I think last in my #Trump2016 Mussolini reading tour will be this book, Fascist Spectacle: The Aesthetics of Power in Mussolini’s Italy. This is most immersive and sweeping history. It was a great read, and considering the content it didn’t take too long, although some of it was a chore because thinking why do I care about all of this? But the book is meant to explore the forces present in Italy at the time, Mussolini and his influences, and the outward manifestations of the party. Eventually I felt I had to care, after getting so far along. The book is heavily footnoted (100+ per chapter) so the material is well-sourced (40% of the book is attributions to sources). The chapters explore art, film, optics, doctrine, and other expressions of fascism in Italy.

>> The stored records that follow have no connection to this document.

/-- The first slot instant at or after `t` whose epoch has not committed, searched over three cycles of each bank (R157). -/
def freeSlotFrom (s : State) (t : Nat) : Option Nat :=
  match s.schedule with
  | none => none
  | some c =>
    let slots := fun (b base from_ : Nat) =>
      ((List.range 3).map fun n => (List.range (bankLen s b)).map fun j => cycleStart s b base from_ + n * bankCycle s b + bankOffset s b j).flatten
    let b := activeBankOf s
    let next := match changeOver s c with | some p => slots (1 - b) p (max p t) | none => []
    (slots b c.anchor (max c.first t) ++ next).foldl (fun best x =>
      if t ≤ x && slotInstant s x then (match best with | none => some x | some y => some (min x y)) else best) none

/-- Counts the cycles that have completed (R184). -/
def foldCycles (s : State) : State :=
  match s.schedule with
  | none => s
  | some c =>
    let now := ptpNow s
    let done := (c.ends.filter fun e => e ≤ now).length
    setReg64 Reg.SCHED_CYCLE_LO (reg64 s Reg.SCHED_CYCLE_LO + done)
      { s with schedule := some { c with ends := c.ends.filter fun e => now < e } }

/-! ### Reports and drops (R173, R180, R183, R185) -/

/-- The flags of a report, VERDICT_FAIL and ROLE_FAIL apart (R183). -/
def reportFlags (e : Epoch) : Nat :=
  b2n e.late + 2 * b2n e.noticeShort + 4 * b2n e.scheduled + 8 * b2n e.isInline + 16 * b2n e.routed

/-- The report of an epoch with a status; paths are added for an applied one. -/
def reportOf (e : Epoch) (status : Nat) : Report :=
  let r := e.result.filter fun r => r.reason != 0
  { num := e.num.getD 0, status := status, flags := reportFlags e, instant := ((e.t : Int) - e.shift).toNat, tag := e.tag, preset := e.preset, vplan := e.vplan
    judged := 0, failing := 0, failed := 0
    unroutable := match r with | some x => if x.input = 0x7FF then 0xFFFF else x.input | none => 0xFFFF
    reason := match r with | some x => x.reason | none => 0
    committed := 0, lead := false }

/-- A slot of the schedule is dropped while it runs (R180). -/
def schedSkip (s : State) : State := setInt epochPage 5 (addF Reg.SCHED_SKIPPED 0 32 1 s)

/-- The schedule ends once RUNNING's last slot has executed or been dropped (R181). A cycle whose end instant has not come then is not
counted in SCHED_CYCLE, which is the model's choice (R184, assumption 74). -/
def schedEnd (s : State) : State :=
  setB Reg.SCHED_CTRL 9 false (setB Reg.SCHED_CTRL 8 false { foldCycles s with schedule := none })

/-- Whether STOP_AT_CYCLE_END has come to its end (R181). -/
def schedCheck (s : State) : State :=
  match s.schedule with
  | none => s
  | some c =>
    match c.stopAt with
    | some e => if e ≤ c.at_ && !(s.epochs.any fun x => x.scheduled && !x.applied) then schedEnd s else s
    | none => s

/-- The fault bit of a status (R185). -/
def dropFault (status : Nat) : Option Nat := if status = 1 then some 1 else if status = 2 then some 0 else if status = 3 then some 2 else none

/-- An epoch is dropped without being applied (R173, R160, R180, R183, R185, R520). -/
def dropEpoch (status id : Nat) (s : State) : State :=
  match s.epochs.find? fun e => e.id == id with
  | none => s
  | some e =>
    let s1 := if e.num.isSome then s else takeNumber id (nextNumber s).1 (nextNumber s).2
    let e1 := (s1.epochs.find? fun x => x.id == id).getD e
    let s2 := removeEpoch id s1
    let s3 := { s2 with reports := s2.reports ++ [{ reportOf e1 status with lead := isLeader s2 }] }
    let s4 := publish 6 0 (setInt epochPage 2 s3)
    let s5 := match dropFault status with | some b => setFault epochPage b s4 | none => s4
    let s6 := if e.scheduled && schedRunning s5 then schedSkip s5 else s5
    schedCheck (startJob s6)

“in the wake of the French revolution, the traditional embodiment of the sacred and its institutions (church and monarchy) were defeated, the myth of Christendom was shattered, and the hierarchical model of social relations had been liquidated.”

It was interesting to see how Mussolini’s own ideas and powerful personality shaped a time of rising nationalism, and disruptive social and political changes. Owners and workers in league with the powerful leader would remove the need for weak legislative bodies. Democracy was weak, a strong authoritarian state would restore the masculinity, the movement, the change. Even in the United States, oligarchs and other powerful elites were watching for elements to emulate. National arguments would be resolved by appeal to charismatic authority. The Caesarism, celebrity, and showmanship was fascinating and continues to work today. Being “above party” or outside the traditional party system, obeying hierarchy and unquestioningly performing rituals are all similar elements to movements today. It’s fascinating to learn about the Fascist critique of consumption-oriented, lazy democracy and liberalism 100 years of history later, and in these times.

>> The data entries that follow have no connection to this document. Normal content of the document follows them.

-- ==== Sys2Proof/Machine/Ports.lean ====
section
/-! DEFINITION. The control ports (R482 to R493, R507 to R512): modes and link, receiving and policing, sending, epoch frames
and the host DMA rings. -/

namespace Sys2Proof.Machine

open Sys2Proof

/-! ### Mode and link (R482, R485) -/

/-- LINK_UP as the lane and the mode give it (R485). -/
def linkOk (s : State) (n : Nat) : Bool :=
  let m := macMode s n
  let st := reg s (Reg.MAC_STATUS n)
  enabled s (macPage n) && m != 0 && bitOf st 3 && (m != 1 || bitOf st 4) && !bitOf st 1 && !bitOf st 2

/-- The lane's state has changed: LINK_UP follows, and queue heads meet it (R485). -/
def linkFollows (n : Nat) (s : State) : State :=
  let up := linkOk s n
  let s1 := if up != linkUp s n then setInt (macPage n) 2 (setB (Reg.MAC_STATUS n) 0 up s) else s
  chooseFrame n s1

/-- The port's lane goes down: block lock, alignment and faults are gone (R482, R512). -/
def laneDown (n : Nat) (s : State) : State := linkFollows n (setF (Reg.MAC_STATUS n) 1 4 0 s)

/-- A write of MAC_CFG: reserved values leave their fields; a change of MODE takes the port down (R96, R482, R513). -/
def macCfgWrite (n : Nat) (v : Word) (s : State) : State :=
  let a := Reg.MAC_CFG n
  let old := macMode s n
  let mode := if fld v 0 2 = 3 then old else fld v 0 2
  let len := if 1518 ≤ fld v 16 14 && fld v 16 14 ≤ 9216 then fld v 16 14 else maxLen s n
  let s1 := setReg a (word (mode + 4 * fld v 2 2 + 2 ^ 16 * len)) s
  if mode != old then laneDown n s1 else s1

/-- A write that changes MAC_CFG.MODE (R482). -/
def execMacModeWrite (req : Requester) (port : Fin 4) (data : Word) (s : State) : Out :=
  .next (hostWrite req (Reg.MAC_CFG port) (macCfgWrite port data) s)

/-- The lane's block lock, alignment or fault signalling changes (R485). -/
def execLinkStateChange (port : Fin 4) (blockLock fecAligned localFault remoteFault : Bool) (s : State) : Out :=
  .next (
    let n := port.val
    if !enabled s (macPage n) || macMode s n = 0 then s
    else
      let v := b2n localFault + 2 * b2n remoteFault + 4 * b2n blockLock + 8 * b2n (fecAligned && macMode s n == 1)
      linkFollows n (setF (Reg.MAC_STATUS n) 1 4 v s))

/-- MAC ENABLE written 0 (R512): the lane goes idle and the port's queues are flushed. -/
def macStop (n : Nat) (s : State) : State :=
  laneDown n (forEach (List.range 8) (fun c t => flushAsk (ingressQueue n c) (flushAsk (egressQueue n c) t)) s)

/-- MAC_COUNT_CLR (R513). -/
def execMacCountClr (req : Requester) (port : Fin 4) (s : State) : Out :=
  .next (hostWrite req (Reg.MAC_COUNT_CLR port) (fun t =>
    forEach [Reg.MAC_RX_FRAMES port, Reg.MAC_RX_DISCARDS port, Reg.MAC_TX_FRAMES port, Reg.MAC_TX_DROPS port, Reg.MAC_FEC port]
      (fun a u => setReg a 0 u) t) s)

/-! ### Receiving (R483 to R491) -/

/-- Whether a port accepts a destination address (R486). -/
def acceptsAddress (s : State) (n d : Nat) : Bool :=
  let cfg := reg s (Reg.TIME_PTP_CFG n)
  bitOf (reg s (Reg.MAC_CFG n)) 2 || d = macAddress (reg s (Reg.MAC_SA_LO n)) (reg s (Reg.MAC_SA_HI n)) || d = 0xFFFFFFFFFFFF ||
    (List.range 16).any (fun e =>
      let hi := reg s (Reg.MAC_MCAST n (2 * e + 1))
      bitOf hi 31 && d = macAddress (reg s (Reg.MAC_MCAST n (2 * e))) hi) ||
    ((d = 0x011B19000000 || d = 0x0180C200000E) && bitOf cfg 0 && bitOf cfg 1)

/-- POLICE_n. -/
def policePage (n : Nat) : Page := ⟨.police, n⟩

/-- The lowest-numbered policer that a frame's VID, PCP and EtherType meet (R488). -/
def policerOf (s : State) (n vid pcp etype : Nat) : Option Nat :=
  (List.range 64).find? fun i =>
    let m := act s (Reg.POL_MATCH n i)
    let u := act s (Reg.POL_USE n i)
    bitOf u 3 && (!bitOf u 0 || fld m 0 12 = vid) && (!bitOf u 1 || fld m 12 3 = pcp) && (!bitOf u 2 || fld m 16 16 = etype)

/-- A policer's buckets as of now; its PIR is at least its CIR (R489). -/
def meter (s : State) (n i : Nat) : Buckets :=
  let b := act s (Reg.POL_BURST n i)
  let cir := actF s (Reg.POL_CIR n i) 0 25
  let pir := max cir (actF s (Reg.POL_PIR n i) 0 25)
  match SMap.get (fun _ => none) s.ports.meters (64 * n + i) with
  | none => { committed := (64 * fld b 0 16 * bucketUnit : Nat), peak := (64 * fld b 16 16 * bucketUnit : Nat), at_ := s.time.uptime }
  | some x =>
    let dt := s.time.uptime - x.at_
    { committed := fill x.committed cir (64 * fld b 0 16) dt, peak := fill x.peak pir (64 * fld b 16 16) dt, at_ := s.time.uptime }

/-- Stores a policer's buckets. -/
def setMeter (n i : Nat) (b : Option Buckets) (s : State) : State :=
  modPorts (fun p => { p with meters := SMap.set (fun _ => none) p.meters (64 * n + i) b }) s

/-- The incoming colour of a frame under a colour-aware policer (R489). -/
def incomingColour (s : State) (n pcp : Nat) (dei : Bool) : Nat :=
  let w := act s (Reg.POLICE_COLOUR n)
  let c := fld w (2 * pcp) 2
  if bitOf w 16 && dei && c = 0 then 1 else c

/-- Meters a frame of `len` bytes with an incoming colour: its colour and what the buckets hold after it (R489). -/
def colourOf (b : Buckets) (incoming len : Nat) : Nat × Buckets :=
  let d : Int := (len * bucketUnit : Nat)
  if incoming = 2 then (2, b)
  else if b.peak < d then (2, b)
  else if incoming = 1 || b.committed < d then (1, { b with peak := b.peak - d })
  else (0, { b with peak := b.peak - d, committed := b.committed - d })

/-- An accepted frame's way to its ingress queue (R487 to R491). -/
def classifyFrame (n : Nat) (f : ReceivedFrame) (s : State) : State :=
  let tag := reg s (Reg.MAC_DEFAULT_TAG n)
  let tagged := frameTagged f.bytes
  let tci := frameTci f.bytes
  let vid := if tagged && tci % 2 ^ 12 != 0 then tci % 2 ^ 12 else fld tag 0 12
  let pcp := if tagged then tci / 2 ^ 13 else fld tag 12 3
  let dei := tagged && tci / 2 ^ 12 % 2 = 1
  let comp : Int := signed 16 (getF s (Reg.TS_RX_COMP n) 0 16) * 4096
  let arrival := ((f.arrival : Int) - comp).toNat
  let stamped := bitOf (reg s (Reg.MAC_CFG n)) 3 || ptpEvent (reg s (Reg.TIME_PTP_CFG n)) f.bytes
  let put := fun (colour : Nat) (policer : Nat) (remarked : Bool) (p : Nat) (bytes : List Byte) (t : State) =>
    let q := ingressQueue n (getF t (Reg.MAC_PCP_TC n) (3 * p) 3)
    if admits t q (cellsOf bytes.length) then enqueue q (.received arrival stamped colour remarked policer) bytes t
    else setInt (macPage n) 3 (refuseFrame q t)
  match policerOf s n vid pcp (frameType f.bytes) with
  | none => put 0 63 false pcp f.bytes s
  | some i =>
    let use := act s (Reg.POL_USE n i)
    let c := colourOf (meter s n i) (if bitOf use 4 then incomingColour s n pcp dei else 0) f.bytes.length
    let s1 := addF (Reg.POL_COUNT n (4 * i + c.1)) 0 32 1 (setMeter n i (some c.2) s)
    let action := fld use (8 + 2 * c.1) 2
    if action = 2 then setInt (macPage n) 3 s1
    else if action = 1 then
      let r := act s (Reg.POL_REMARK n i)
      put c.1 i true (fld r (4 * c.1) 3) (remarkFrame (fld r (4 * c.1) 3) (fld r (4 * c.1 + 3) 1) f.bytes) s1
    else put c.1 i false pcp f.bytes s1

/-- A frame reaches a port's receiver (R483 to R491). -/
def execFrameReceived (port : Fin 4) (frame : ReceivedFrame) (s : State) : Out :=
  .next (
    let n := port.val
    if !linkUp s n then s
    else
      let s1 := addF (Reg.MAC_FEC n) 16 16 frame.fecLost (addF (Reg.MAC_FEC n) 0 16 frame.fecCorrected s)
      let len := frame.bytes.length
      let a := Reg.MAC_RX_DISCARDS n
      if len < 64 || maxLen s1 n < len then bumpF a 8 8 s1
      else if !fcsGood frame.bytes then bumpF a 0 8 s1
      else if frameType frame.bytes = 0x8808 then bumpF a 16 8 s1
      else if !acceptsAddress s1 n (frameDest frame.bytes) then bumpF a 24 8 s1
      else classifyFrame n frame (addF (Reg.MAC_RX_FRAMES n) 0 32 1 s1))

/-- A frame at the head of an ingress queue meets its ring's next descriptor (R497, R510). -/
def execRxDelivery (port : Fin 4) (cls : Fin 8) (addr : DWord) (size : BitVec 16) (ecc : EccScan) (s : State) : Out :=
  .next (
    let n := port.val
    let r := 8 + cls.val
    let q := ingressQueue n cls
    match queueOf s q with
    | [] => s
    | f :: rest =>
      let head := getF s (Reg.DMA_RING_HEAD n r) 0 12
      if !getBit s (Reg.DMA_RING_CFG n r) 0 || !enabled s (macPage n) || flushPending s q || head = getF s (Reg.DMA_RING_TAIL n r) 0 12 then s
      else
        let s1 := setQueue q rest (eccScan ecc s)
        let outcome := if !ecc.bad.isEmpty then 2 else if size.toNat < f.bytes.length then 1 else 0
        let s2 := if outcome = 0 then emit (.hostMemory addr.toNat f.bytes) s1 else s1
        let o := match f.origin with
          | .received t v c m p => (t, v, c, m, p)
          | _ => (0, false, 0, false, 63)
        let d := descriptorAt s2 n r head
        let flags := 1 + 2 * outcome + 16 * b2n o.2.1 + 32 * o.2.2.1 + 128 * b2n o.2.2.2.1 + 2 ^ 8 * (o.2.2.2.2 + 64 * b2n (o.2.2.2.2 = 63))
        let s3 := emit (.hostMemory (d + 16) (toBytes 12 (if o.2.1 then timestamp o.1 else 0) ++ toBytes 2 flags))
          (emit (.hostMemory (d + 8) (toBytes 2 f.bytes.length)) s2)
        setInt (macPage n) 1 (headMoves n r (wrapF (Reg.DMA_RING_COUNT n r) 0 32 s3)))

/-- POLICE_COUNT_CLR (R515). -/
def execPoliceCountClr (req : Requester) (port : Fin 4) (s : State) : Out :=
  .next (hostWrite req (Reg.POLICE_COUNT_CLR port) (fun t =>
    { t with regs := SMap.dropRange t.regs (Reg.POL_COUNT port 0) 1024 }) s)

/-! ### Sending (R476 to R478, R506, R509) -/

/-- The next transmit descriptor of a ring: HEAD and what has been fetched beyond it (R508). -/
def fetchIndex (s : State) (n c : Nat) : Nat :=
  (getF s (Reg.DMA_RING_HEAD n c) 0 12 + (fetchedOf s n c).length) % dmaRingSize s n c

/-- The device fetches a transmit descriptor and reads its frame into the egress queue once there is room (R509). -/
def execTxDescriptorFetch (port : Fin 4) (cls : Fin 8) (desc : TxDescriptor) (s : State) : Out :=
  .next (
    let n := port.val
    let c := cls.val
    let i := fetchIndex s n c
    let room := (fetchedOf s n c).length + 1 < dmaRingSize s n c
    if !getBit s (Reg.DMA_RING_CFG n c) 0 || !enabled s (macPage n) || !room || i = getF s (Reg.DMA_RING_TAIL n c) 0 12 then s
    else
      let len := desc.ctl.toNat % 2 ^ 14
      let fetched := fun (t : State) => modPorts (fun p => { p with fetched := SMap.set (fun _ => []) p.fetched (16 * n + c) (fetchedOf t n c ++ [(i, false)]) }) t
      if len < 60 || maxLen s n < len + 4 then txReturn n c i 5 none (fetched s)
      else if !admits s (egressQueue n c) (cellsOf (len + 4)) then s
      else
        let bytes := if desc.ctl.getLsbD 15 then (List.range len).map fun k => dramByte s (desc.addr.toNat + k)
          else (List.range len).map fun k => (desc.data[k]?).getD 0
        chooseFrame n (enqueue (egressQueue n c) (.ring cls i (desc.ctl.getLsbD 14)) (withFcs bytes) (fetched s)))

/-- A frame has left the port: its descriptor is written back and the next frame is chosen (R475 to R478, R497, R498, R506,
R509). `departure` is the time of R475 at the balls, in 2^-16 ns. -/
def execFrameTransmitComplete (port : Fin 4) (departure : BitVec 96) (ecc : EccScan) (s : State) : Out :=
  .next (
    let n := port.val
    match leavingOf s n with
    | none => s
    | some (c, done) =>
      let q := egressQueue n c
      match queueOf s q with
      | [] => setLeaving n none s
      | f :: rest =>
        let early := !ecc.bad.isEmpty && ecc.early
        let s1 := eccScan ecc (setLeaving n none (if early then s else advanceUptime done s))
        let s2 := setQueue q rest (if early then credit n c f.bytes.length s1 else s1)
        let cfg := reg s (Reg.TIME_PTP_CFG n)
        let t := ((departure.toNat : Int) + signed 16 (getF s (Reg.TS_TX_COMP n) 0 16) * 4096).toNat
        let wire := insertTime cfg t f.bytes
        let s3 := if early then s2
          else emit (.frame n (if ecc.bad.isEmpty then wire else invertFcs wire)) (addF (Reg.MAC_TX_FRAMES n) 0 32 1 s2)
        let s4 := match f.origin with
          | .ring k i stamp =>
            txReturn n k i (if ecc.bad.isEmpty then 0 else 4)
              (if !early && (stamp || returnsTime cfg f.bytes) then some (timestamp t) else none) s3
          | _ => s3
        chooseFrame n (if flushPending s4 q then flushNow q s4 else s4))

/-- A flush meets its queue's packet boundary (R498). -/
def execCisFlushComplete (queue : Fin 64) (s : State) : Out :=
  .next (
    let q := queue.val
    let leaving := q < 32 && (leavingOf s (q / 8)).any fun l => l.1 == q % 8
    if !flushPending s q || leaving then s else flushNow q s)

/-! ### Epoch frames (R507) -/

/-- The frame of a notice or a report (R507). -/
def epochFrame (s : State) (n : Nat) (notice : Bool) (payload : List Byte) : List Byte :=
  let vid := getF s (Reg.MAC_EPOCH_FRAME n) 16 12
  withFcs (netBytes 6 (macAddress (reg s (Reg.MAC_EPOCH_DA_LO n)) (reg s (Reg.MAC_EPOCH_DA_HI n))) ++
    netBytes 6 (macAddress (reg s (Reg.MAC_SA_LO n)) (reg s (Reg.MAC_SA_HI n))) ++
    netBytes 2 0x8100 ++ netBytes 2 ((if notice then 7 else 5) * 2 ^ 13 + vid) ++ netBytes 2 0x88B5 ++
    [0x47, 0x01] ++ netBytes 2 (if notice then 32 else 64) ++ netBytes 8 Config.serial.toNat ++ payload)

/-- A notice or report enters the egress queues of the ports that send it (R507). -/
def sendEpochFrame (notice : Bool) (payload : List Byte) (s : State) : State :=
  forEach (List.range 4) (fun n t =>
    if !getBit t (Reg.MAC_EPOCH_FRAME n) (if notice then 0 else 1) then t
    else
      let f := epochFrame t n notice payload
      let q := egressQueue n (if notice then 7 else 5)
      if admits t q (cellsOf f.length) then chooseFrame n (enqueue q .epoch f t)
      else bumpF (Reg.MAC_TX_DROPS n) 16 16 (refuseFrame q t)) s

/-- A report leaves its leader, and this member writes its record (R183, R184, R187). -/
def sendReport (r : Report) (s : State) : State :=
  let s1 := writeReport r s
  if r.lead && getBit s Reg.EPOCH_CFG 9 then sendEpochFrame false (reportPayload r) s1 else s1

/-- Every report that waits leaves now (R186, assumption 76). -/
def flushReports (s : State) : State := forEach s.reports sendReport { s with reports := [] }

/-! ### Resets (R90, R129, R138, R492, R505) -/

/-- A write of SHP_CIR, SHP_PIR, SHP_BURST or SHP_CFG: the buckets are brought up to now, and start full when SHAPE_EN is set
(R505). -/
def shaperWrite (n c : Nat) (w : State → State) (s : State) : State :=
  let s1 := w (syncShapers n s)
  if shaped s1 n c && !shaped s n c then chooseFrame n (setShaper n c none s1) else chooseFrame n s1

/-- PCIE_PERST_N low: every ring's EN, HEAD and TAIL clear (R138, R512). -/
def clearRings (s : State) : State :=
  let s1 := forEach (List.range 4) (fun n t => forEach (List.range 16) (fun r u =>
    setReg (Reg.DMA_RING_HEAD n r) 0 (setReg (Reg.DMA_RING_TAIL n r) 0 (setB (Reg.DMA_RING_CFG n r) 0 false u))) t) s
  modPorts (fun p => { p with fetched := [] }) s1

/-- A block reset of MAC_n, GATE_n, POLICE_n or CISTERN, beyond the page's words (R90, R129, R512). -/
def portBlockReset (p : Page) (s : State) : State :=
  match p.kind with
  | .mac => modPorts (fun q => { q with
      leaving := SMap.set (fun _ => none) q.leaving p.inst none
      shapers := SMap.dropRange q.shapers (8 * p.inst) 8
      fetched := SMap.dropRange q.fetched (16 * p.inst) 16 }) s
  | .gate => setGate p.inst GateState.empty s
  | .police => modPorts (fun q => { q with meters := SMap.dropRange q.meters (64 * p.inst) 64 }) s
  | .cistern => modPorts (fun q => { q with queues := [], leaving := [] }) s
  | _ => s

end Sys2Proof.Machine
end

“Sternhell argues that the revolutionary syndicalists’ Marxist revolt against materialism, in combination with the influence of “tribal” nationalism, prepared the soil for the birth of fascist ideology.”

Taken together my reading this year was an enlightening experience for me about Benito Mussolini and Italian – some might say the original – Fascism, more free of the explicit racial politics of Adolf Hitler. In light of the “rise” of Trump, I feel this has been a useful endeavor. I stand by my assertion that Trump is a third-rate knock-off American Mussolini, of course complete with a fake tan and a limited vocabulary, woefully shallow and ignorant and incomprehensibly proud of it. To call Trump Mussolini is to shame Mussolini. This entire election experience has led me again to doubt my faith in mass democracy.